Internal package boundaries enforced by internal/ Go visibility rules; CI runs lints to fail PRs that bypass them.

46.3 Standard endpoints every module gets

GET /api/health — liveness
GET /api/ready — readiness (probes DB, Cerbos, Temporal, NATS)
GET /metrics — Prometheus
GET /docs — Swagger UI
GET /openapi.json — spec
GET /api/v1/... — module endpoints

46.4 Configuration

A single config.Config struct populated by Viper, validated by go-playground/validator. Fails at startup if any required value is missing; logs the missing field name.

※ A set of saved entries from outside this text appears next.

/-- What a boot self-test or in-field test finds in one unit (R458, R462, R463, R465): a scan domain that
mismatches (spikelet, panicle, tiller, stack, hub), a small array of a spikelet or panicle, a PLL that fails, or
what its own name says. -/
inductive Finding where
  | spikelet (s : SpkId)
  | panicle (p : PanId)
  | tiller (t : TillerId)
  | stack (n : StackId)
  | array (s : SpkId)
  | panArray (p : PanId)
  | hubClock
  | tillerPll (t : TillerId)
  | stackPll (n : StackId)
  | bridgePll (d : Fin 24)
  | channel (n : StackId) (c : Fin 32)
  | straw (s : StrawId)
  | bankRows (s : SpkId) (rows : List (Fin 512)) (badSpares : List (Fin 8))
  | storeRows (p : PanId) (rows : List (Fin 2048)) (badSpares : List (Fin 16))
  | hub
  | sensor (z : ZoneId) (b : Bool)
  | grnRows (n : StackId) (rows : List (BitVec 36))
deriving DecidableEq, Repr

/-- An access path to registers (R589), and the doorbell pages of the PF's and of a VF's BAR2 (R399, R400,
R404). -/
inductive Path where
  | pf
  | vf (n : Fin 63)
  | steward
  | ring
  | bells
  | vfBells (n : Fin 63)
deriving DecidableEq, Repr

/-- The SPDM transports (R579). -/
inductive SpdmPort where
  | mctp | doe | vc6
deriving DecidableEq, Repr

/-- What a TAP instruction is (R548): the spec names two of them. -/
inductive TapIr where
  | idcode
  | bypass
  | other (ir : BitVec 8)
deriving DecidableEq, Repr

/-- Vertices of the wait-cycle detector (Table 15-8), with the package that each is in: a queue, the running
step of a context on a tiller, a cell by its address (with the context, 0 elsewhere, of a virtual one). -/
inductive Vertex where
  | queue (pkg : BitVec 24) (q : QueueId)
  | step (pkg : BitVec 24) (t : TillerId) (c : CtxId)
  | cell (pkg : BitVec 24) (c : CtxId) (a : Local)
deriving DecidableEq, Repr

/-- A wait-for edge: source, target, owner context. -/
structure Edge where
  src   : Vertex
  dst   : Vertex
  owner : CtxId
deriving DecidableEq, Repr

/-- A steward-to-steward message that the spec describes (R425 to R427, R440, R491); any other
payload is defined by Camnik firmware. A forwarded command comes with its queue's configuration
word. -/
inductive StwMsg where
  | forward (src : Ec) (q : QueueId) (seq : W32) (cfg : W32) (bytes : List Byte)
  | completion (q : QueueId) (seq : W32) (member : Fin 64) (status : BitVec 16) (result : W64)
  | edge (post : Bool) (e : Edge)
  | firmware (src : Ec) (bytes : List Byte)
  | absent (axis : Fin 3) (coord : Fin 4)
deriving DecidableEq, Repr

/-- Sideband input pins whose level an event names (Table 17-1). -/
inductive StrapPin where
  | bootSel0 | bootSel1 | compatH3
deriving DecidableEq, Repr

46.5 Audit, errors, pagination

Audit: every service method annotated to emit the event after success, recording actor/action/before/after to NATS via the audit client.
Errors: domain errors are apperrors.NotFound, apperrors.Conflict, apperrors.PermissionDenied, etc.; the HTTP middleware translates them to RFC 7807 responses.
Pagination: internal/domain/pagination.go provides Pagination + PageMeta types; handlers parse from query string via standard helper.

47. Shared libraries

Lib	Purpose
`auditclient`	CloudEvents-shaped audit-event publishing to NATS
`healthcheck`	Dependency probes (DB, Cerbos, Vault, Temporal, NATS)
`paginate`	Standard pagination types and parsing
`apperrors`	Typed errors, `errors.Is`-friendly, HTTP mapper
`otel`	OTel SDK initialization, propagators, common attributes
`cerbosclient`	Single canonical Cerbos client; fail-closed; batched check; decision logging
`vault`	Vault client wrapper for KV reads, dynamic creds, transit encrypt/decrypt
`temporal`	Temporal client wrapper with platform defaults (interceptors for OTel + audit)

Each lib is independently versioned (Go modules), tagged in GitLab.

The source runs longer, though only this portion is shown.